Пёс больше не смотрел на дверь. Мне даже не потребовалось что-либо объяснять ему. Каким-то образом он понял сам, что его хозяин больше не вернётся, и теперь большую часть дня проводил в комнате Николая Андреевича, всё чаще и чаще отказываясь выходить на улицу по утрам. Иногда ему не удавалось дотерпеть до моего прихода, и тогда в прихожей или на кухне появлялись жёлтые лужи или коричневые неприятно пахнущие кучки.
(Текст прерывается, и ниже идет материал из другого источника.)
-- ==== Sys2Proof/Certificates/Slice0/Obligations.lean ====
section
/-!
DEFINITION. The statements for the provers, in the order of the spec's files: encoding, the 21
instructions, status and faults, memory and ports, the stack's laws, reset and boot, the FSM.
-/
open Sys2Proof Sys2Proof.Machine

/-! ### Encoding (30_encoding.md) -/

/-- R53, R55, R59: six words written out in binary, at least one of each format, decode to their
instructions, and the byte 0xFF, in no row of R55's table, is refused. -/
def Obligations.SampleWordsDecode : Prop :=
  decode 0b10100000 0 1 = .ok (.add 0 1) ∧
  decode 0b10101100 3 0xFF = .ok (.shl 3) ∧
  decode 0b01010000 1 0 = .ok (.call 1) ∧
  decode 0b10000010 0 8 = .ok (.ldi 0 8) ∧
  decode 0b00010001 0xFF 0xFF = .ok .ret ∧
  decode 0b00000001 0 0 = .ok .halt ∧
  decode 0b11111111 0 0 = .error (.illegalOpcode 0b11111111)

/-- R53, R61: decoding undoes encoding, with whatever bytes follow, under every opcode map that gives
no two mnemonics one byte (92_eei_decisions.md D1 keeps the map a parameter), and this hardware's map
is one. -/
def Obligations.DecodeUndoesEncode : Prop :=
  (∀ map : OpcodeMap, Function.Injective map → ∀ (i : Instr) (rest : List Byte),
    decodeBytesWith map (encodeWith map i ++ rest) = .ok (i, rest)) ∧
  Function.Injective Config.opcodeMap ∧
  ∀ (i : Instr) (rest : List Byte), decodeBytes (encode i ++ rest) = .ok (i, rest)

/-- R53: whatever decodes is, byte for byte, the encoding of what it decodes to, and then the bytes
left over. -/
def Obligations.EncodeUndoesDecode : Prop :=
  ∀ (bs : List Byte) (i : Instr) (rest : List Byte),
    decodeBytes bs = .ok (i, rest) → encode i ++ rest = bs

/-- R59, R95: a byte outside R55's table decodes to nothing, and a RUNNING CORE that fetches it takes
IllegalInstruction with that byte; every byte of the table decodes; 235 bytes are outside, among them
0x00 and 0xFF. -/
def Obligations.IllegalOpcodesFault : Prop :=
  (∀ op a b : Byte, op ∉ legalOpcodes → decode op a b = .error (.illegalOpcode op)) ∧
  (∀ op a b : Byte, op ∈ legalOpcodes → ∃ i, decode op a b = .ok i) ∧
  (∀ s : State, s.Runs → s.memRead s.pc ∉ legalOpcodes →
    step s = .next (s.faulted .illegalInstruction (s.memRead s.pc))) ∧
  ((List.range 256).filter fun n => decide (BitVec.ofNat 8 n ∉ legalOpcodes)).length = 235 ∧
  (0x00 : Byte) ∉ legalOpcodes ∧ (0xFF : Byte) ∉ legalOpcodes

/-- R58: op_a and op_b of a 1-byte instruction and op_b of a 2-byte one never matter, and CMP runs the
same with any operand bytes. -/
def Obligations.UnusedBytesIgnored : Prop :=
  (∀ (op a b : Byte) (i : Instr), decode op a b = .ok i → i.length = 1 →
    ∀ a' b', decode op a' b' = .ok i) ∧
  (∀ (op a b : Byte) (i : Instr), decode op a b = .ok i → i.length = 2 →
    ∀ b', decode op a b' = .ok i) ∧
  (∀ (a b a' b' : Byte) (s : State), exec (.cmp a b) s = exec (.cmp a' b') s)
Я молча убирала их и также молча давала ему поесть, но ел Пёс плохо, и теперь день считался удачным, если он съедал хотя бы половину своей старой обычной нормы.
Теперь даже в разговорах с бабушкой я ограничивалась только односложными «да-да» и «нет-нет» и всегда говорила, что у меня всё хорошо. Я не хотела её волновать и, если честно, сама не понимала: отчего мне так плохо, ведь Николай Андреевич, по сути, был мне никем, абсолютно чужим человеком, просто хозяином квартиры, где я снимала комнату. Но я горевала о нём так, словно он был моим ближайшим родственником, и не знала, как унять боль, образовавшуюся после его утраты.
– Что на Новый год, а, Светуля? – как-то раз не выдержала бабушка, разговаривая со мной по телефону.
– Ничего, останусь в городе, – безразличным тоном произнесла я, прекрасно понимая, что этот Новый год мне придётся справлять либо одной, либо в компании Пса.
– А может, домой?
– А мама?
– Мама уезжает на неделю с Эдиком в Эмираты. Вернётся только восьмого. Вы с ней не увидитесь.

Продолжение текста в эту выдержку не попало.